PLAY é um espaço semanal de partilha, sugestão e crítica. O futebol espelhado no cinema, na música, na literatura. Outros mundos, o mesmo ponto de partida. Ideias soltas, filmes e livros que foram perdendo a vez na fila de espera. PLAY.

SLOW MOTION:

«HERO: MEXICO 86» - de Tony Maylam
O caminho da primária para casa fez-se a correr. A mochila saltava, cheia de livros. Pesados. A lancheira cor-de-laranja, marca tupperware, batia-me nas pernas. Era a excitação da primeira vez.

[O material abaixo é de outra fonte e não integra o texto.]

theorem thermalStart_keeps {s0 s : State} (h : Keeps s0 s) : Keeps s0 (State.thermalStart s) := by
  unfold State.thermalStart
  try dsimp only
  repeat' first
    | intro _ | with_reducible assumption | exact rfl | with_reducible apply keeps_ite
    | with_reducible apply ladderNext_keeps | with_reducible apply keeps_foldl | with_reducible apply keeps_overIdx
    | simp only [↓keeps_mk_iff] | with_reducible apply keeps_foldl_fst | with_reducible apply keeps_foldl_snd | split

theorem modLink_keeps {s0 s : State} {f : Link → Link} (h : Keeps s0 s) : Keeps s0 (State.modLink s f) := by
  unfold State.modLink
  try dsimp only
  repeat' first
    | intro _ | with_reducible assumption | exact rfl | with_reducible apply keeps_ite
    | with_reducible apply keeps_foldl | with_reducible apply keeps_overIdx | simp only [↓keeps_mk_iff]
    | with_reducible apply keeps_foldl_fst | with_reducible apply keeps_foldl_snd | split

theorem pumpAt_keeps {s0 s : State} {b : Nat} (h : Keeps s0 s) : Keeps s0 (State.pumpAt s b) := by
  unfold State.pumpAt
  try dsimp only
  repeat' first
    | intro _ | with_reducible assumption | exact rfl | with_reducible apply keeps_ite
    | with_reducible apply at__keeps | with_reducible apply keeps_foldl | with_reducible apply keeps_overIdx
    | simp only [↓keeps_mk_iff] | with_reducible apply keeps_foldl_fst | with_reducible apply keeps_foldl_snd | split

theorem pump_keeps {s0 s : State} {later : Bool} (h : Keeps s0 s) : Keeps s0 (State.pump s later) := by
  unfold State.pump
  try dsimp only
  repeat' first
    | intro _ | with_reducible assumption | exact rfl | with_reducible apply keeps_ite
    | with_reducible apply pumpAt_keeps | with_reducible apply keeps_foldl | with_reducible apply keeps_overIdx
    | simp only [↓keeps_mk_iff] | with_reducible apply keeps_foldl_fst | with_reducible apply keeps_foldl_snd | split

theorem sendFrame_keeps {s0 s : State} {f : LinkFrame} (h : Keeps s0 s) : Keeps s0 (State.sendFrame s f) := by
  unfold State.sendFrame
  try dsimp only
  repeat' first
    | intro _ | with_reducible assumption | exact rfl | with_reducible apply keeps_ite
    | with_reducible apply modLink_keeps | with_reducible apply at__keeps | with_reducible apply pumpAt_keeps
    | with_reducible apply keeps_foldl | with_reducible apply keeps_overIdx | simp only [↓keeps_mk_iff]
    | with_reducible apply keeps_foldl_fst | with_reducible apply keeps_foldl_snd | split

theorem dropLate_keeps {s0 s : State} {g : Nat} {c : FireCmd} (h : Keeps s0 s) : Keeps s0 (State.dropLate s g c) := by
  unfold State.dropLate
  try dsimp only
  repeat' first
    | intro _ | with_reducible assumption | exact rfl | with_reducible apply keeps_ite
    | with_reducible apply setFire_keeps | with_reducible apply late__keeps | with_reducible apply keeps_foldl
    | with_reducible apply keeps_overIdx | simp only [↓keeps_mk_iff] | with_reducible apply keeps_foldl_fst
    | with_reducible apply keeps_foldl_snd | split

theorem sendFire_keeps {s0 s : State} {g : Nat} {c : FireCmd} (h : Keeps s0 s) : Keeps s0 (State.sendFire s g c) := by
  unfold State.sendFire
  try dsimp only
  repeat' first
    | intro _ | with_reducible assumption | exact rfl | with_reducible apply keeps_ite
    | with_reducible apply bump_keeps | with_reducible apply modMember_keeps | with_reducible apply sendFrame_keeps
    | with_reducible apply keeps_foldl | with_reducible apply keeps_overIdx | simp only [↓keeps_mk_iff]
    | with_reducible apply keeps_foldl_fst | with_reducible apply keeps_foldl_snd | split

theorem abandon_keeps {s0 s : State} {f : LinkFrame} (h : Keeps s0 s) : Keeps s0 (State.abandon s f) := by
  unfold State.abandon
  try dsimp only
  repeat' first
    | intro _ | with_reducible assumption | exact rfl | with_reducible apply keeps_ite
    | with_reducible apply bump_keeps | with_reducible apply modLink_keeps | with_reducible apply modMember_keeps
    | with_reducible apply pumpAt_keeps | with_reducible apply keeps_foldl | with_reducible apply keeps_overIdx
    | simp only [↓keeps_mk_iff] | with_reducible apply keeps_foldl_fst | with_reducible apply keeps_foldl_snd | split

theorem undeliverable_keeps {s0 s : State} {g : Nat} (h : Keeps s0 s) : Keeps s0 (State.undeliverable s g) := by
  unfold State.undeliverable
  try dsimp only
  repeat' first
    | intro _ | with_reducible assumption | exact rfl | with_reducible apply keeps_ite
    | with_reducible apply setFire_keeps | with_reducible apply bump_keeps | with_reducible apply sticky_keeps
    | with_reducible apply keeps_foldl | with_reducible apply keeps_overIdx | simp only [↓keeps_mk_iff]
    | with_reducible apply keeps_foldl_fst | with_reducible apply keeps_foldl_snd | split

theorem fireStart_keeps {s0 s : State} {g : Nat} (h : Keeps s0 s) : Keeps s0 (State.fireStart s g) := by
  unfold State.fireStart
  try dsimp only
  repeat' first
    | intro _ | with_reducible assumption | exact rfl | with_reducible apply keeps_ite
    | with_reducible apply pump_keeps | with_reducible apply hallUncorrectable_keeps
    | with_reducible apply setFire_keeps | with_reducible apply dropLate_keeps | with_reducible apply sendFire_keeps
    | with_reducible apply keeps_foldl | with_reducible apply keeps_overIdx | simp only [↓keeps_mk_iff]
    | with_reducible apply keeps_foldl_fst | with_reducible apply keeps_foldl_snd | split

theorem fireTurn_keeps {s0 s : State} {g : Nat} (h : Keeps s0 s) : Keeps s0 (State.fireTurn s g) := by
  unfold State.fireTurn
  try dsimp only
  repeat' first
    | intro _ | with_reducible assumption | exact rfl | with_reducible apply keeps_ite
    | with_reducible apply undeliverable_keeps | with_reducible apply abandon_keeps
    | with_reducible apply fireStart_keeps | with_reducible apply keeps_foldl | with_reducible apply keeps_overIdx
    | simp only [↓keeps_mk_iff] | with_reducible apply keeps_foldl_fst | with_reducible apply keeps_foldl_snd | split

theorem outsetTurn_keeps {s0 s : State} {g : Nat} (h : Keeps s0 s) : Keeps s0 (State.outsetTurn s g) := by
  unfold State.outsetTurn
  try dsimp only
  repeat' first
    | intro _ | with_reducible assumption | exact rfl | with_reducible apply keeps_ite
    | with_reducible apply modMember_keeps | with_reducible apply sendFrame_keeps | with_reducible apply keeps_foldl
    | with_reducible apply keeps_overIdx | simp only [↓keeps_mk_iff] | with_reducible apply keeps_foldl_fst
    | with_reducible apply keeps_foldl_snd | split

theorem registerTurn_keeps {s0 s : State} (h : Keeps s0 s) : Keeps s0 (State.registerTurn s) := by
  unfold State.registerTurn
  try dsimp only
  repeat' first
    | intro _ | with_reducible assumption | exact rfl | with_reducible apply keeps_ite
    | with_reducible apply modLink_keeps | with_reducible apply sendFrame_keeps | with_reducible apply modMember_keeps
    | with_reducible apply keeps_foldl | with_reducible apply keeps_overIdx | simp only [↓keeps_mk_iff]
    | with_reducible apply keeps_foldl_fst | with_reducible apply keeps_foldl_snd | split

theorem echo_keeps {s0 s : State} {f : LinkFrame} {rx : Rx} (h : Keeps s0 s) : Keeps s0 (State.echo s f rx) := by
  unfold State.echo
  try dsimp only
  repeat' first
    | intro _ | with_reducible assumption | exact rfl | with_reducible apply keeps_ite
    | with_reducible apply bumpBy_keeps | with_reducible apply modLink_keeps | with_reducible apply setBit_keeps
    | with_reducible apply bump_keeps | with_reducible apply keeps_foldl | with_reducible apply keeps_overIdx
    | simp only [↓keeps_mk_iff] | with_reducible apply keeps_foldl_fst | with_reducible apply keeps_foldl_snd | split

theorem gregFail_keeps {s0 s : State} {p : Greg → Bool} (h : Keeps s0 s) : Keeps s0 (State.gregFail s p) := by
  unfold State.gregFail
  try dsimp only
  repeat' first
    | intro _ | with_reducible assumption | exact rfl | with_reducible apply keeps_ite
    | with_reducible apply modLink_keeps | with_reducible apply put_keeps | with_reducible apply setBit_keeps
    | with_reducible apply keeps_foldl | with_reducible apply keeps_overIdx | simp only [↓keeps_mk_iff]
    | with_reducible apply keeps_foldl_fst | with_reducible apply keeps_foldl_snd | split

theorem countStations_keeps {s0 s : State} (h : Keeps s0 s) : Keeps s0 (State.countStations s) := by
  unfold State.countStations
  try dsimp only
  repeat' first
    | intro _ | with_reducible assumption | exact rfl | with_reducible apply keeps_ite
    | with_reducible apply put_keeps | with_reducible apply keeps_foldl | with_reducible apply keeps_overIdx
    | simp only [↓keeps_mk_iff] | with_reducible apply keeps_foldl_fst | with_reducible apply keeps_foldl_snd | split

theorem leaveAll_keeps {s0 s : State} (h : Keeps s0 s) : Keeps s0 (State.leaveAll s) := by
  unfold State.leaveAll
  try dsimp only
  repeat' first
    | intro _ | with_reducible assumption | exact rfl | with_reducible apply keeps_ite
    | with_reducible apply modLink_keeps | with_reducible apply dropFires_keeps | with_reducible apply put_keeps
    | with_reducible apply setSensor_keeps | with_reducible apply zonesUpdate_keeps
    | with_reducible apply countStations_keeps | with_reducible apply gregFail_keeps
    | with_reducible apply keeps_foldl | with_reducible apply keeps_overIdx | simp only [↓keeps_mk_iff]
    | with_reducible apply keeps_foldl_fst | with_reducible apply keeps_foldl_snd | split

theorem stopCycles_keeps {s0 s : State} {cut : Bool} (h : Keeps s0 s) : Keeps s0 (State.stopCycles s cut) := by
  unfold State.stopCycles
  try dsimp only
  repeat' first
    | intro _ | with_reducible assumption | exact rfl | with_reducible apply keeps_ite
    | with_reducible apply gregFail_keeps | with_reducible apply modLink_keeps | with_reducible apply keeps_foldl
    | with_reducible apply keeps_overIdx | simp only [↓keeps_mk_iff] | with_reducible apply keeps_foldl_fst
    | with_reducible apply keeps_foldl_snd | split

theorem linkPhase_keeps {s0 s : State} {n : Nat} (h : Keeps s0 s) : Keeps s0 (State.linkPhase s n) := by
  unfold State.linkPhase
  try dsimp only
  repeat' first
    | intro _ | with_reducible assumption | exact rfl | with_reducible apply keeps_ite
    | with_reducible apply modLink_keeps | with_reducible apply bump_keeps | with_reducible apply put_keeps
    | with_reducible apply keeps_foldl | with_reducible apply keeps_overIdx | simp only [↓keeps_mk_iff]
    | with_reducible apply keeps_foldl_fst | with_reducible apply keeps_foldl_snd | split

theorem clearEnum_keeps {s0 s : State} (h : Keeps s0 s) : Keeps s0 (State.clearEnum s) := by
  unfold State.clearEnum
  try dsimp only
  repeat' first
    | intro _ | with_reducible assumption | exact rfl | with_reducible apply keeps_ite
    | with_reducible apply setReg_keeps | with_reducible apply keeps_foldl | with_reducible apply keeps_overIdx
    | simp only [↓keeps_mk_iff] | with_reducible apply keeps_foldl_fst | with_reducible apply keeps_foldl_snd | split

theorem enumerate_keeps {s0 s : State} (h : Keeps s0 s) : Keeps s0 (State.enumerate s) := by
  unfold State.enumerate
  try dsimp only
  repeat' first
    | intro _ | with_reducible assumption | exact rfl | with_reducible apply keeps_ite
    | with_reducible apply clearEnum_keeps | with_reducible apply leaveAll_keeps
    | with_reducible apply stopCycles_keeps | with_reducible apply modLink_keeps | with_reducible apply put_keeps
    | with_reducible apply after_keeps | with_reducible apply linkPhase_keeps | with_reducible apply keeps_foldl
    | with_reducible apply keeps_overIdx | simp only [↓keeps_mk_iff] | with_reducible apply keeps_foldl_fst
    | with_reducible apply keeps_foldl_snd | split

theorem release_keeps {s0 s : State} (h : Keeps s0 s) : Keeps s0 (State.release s) := by
  unfold State.release
  try dsimp only
  repeat' first
    | intro _ | with_reducible assumption | exact rfl | with_reducible apply keeps_ite
    | with_reducible apply leaveAll_keeps | with_reducible apply stopCycles_keeps | with_reducible apply modLink_keeps
    | with_reducible apply put_keeps | with_reducible apply enumerate_keeps | with_reducible apply keeps_foldl
    | with_reducible apply keeps_overIdx | simp only [↓keeps_mk_iff] | with_reducible apply keeps_foldl_fst
    | with_reducible apply keeps_foldl_snd | split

Afinal, dali a poucas horas, duas talvez, eu ia ver o meu primeiro jogo de um Mundial.

Portugal-Inglaterra, 3 de junho de 1986. Ganhámos. Golo de Carlos Manuel, já perto do fim. É a minha memória consciente mais ida de uma transmissão televisiva de um Campeonato do Mundo.

Na minha infância não houve muitos instantes mais marcantes do que este. O primeiro dia na escola? Sim. A Primeira Comunhão? Não ia por aí. As caneleiras que o meu pai me deu antes de um treino na Constituição? Certamente que sim. A bicicleta BMX? Talvez.

Mas, seja como for, a estreia absoluta num jogo do Mundial, em direto, foi ali. Tinha oito anos, assistira em 1984 à eliminação de Portugal contra a França, no Europeu, mas nada me preparara para aquele jogo.

É importante sublinhar que por esses dias, logo no arranque da prova, Maradona era para mim um nome vago. Só isso. Estava até mais familiarizado com um tal de Saltillo. O tipo estava em todos os jornais, rádios, adiava a telenovela das oito, tinha de ser bom.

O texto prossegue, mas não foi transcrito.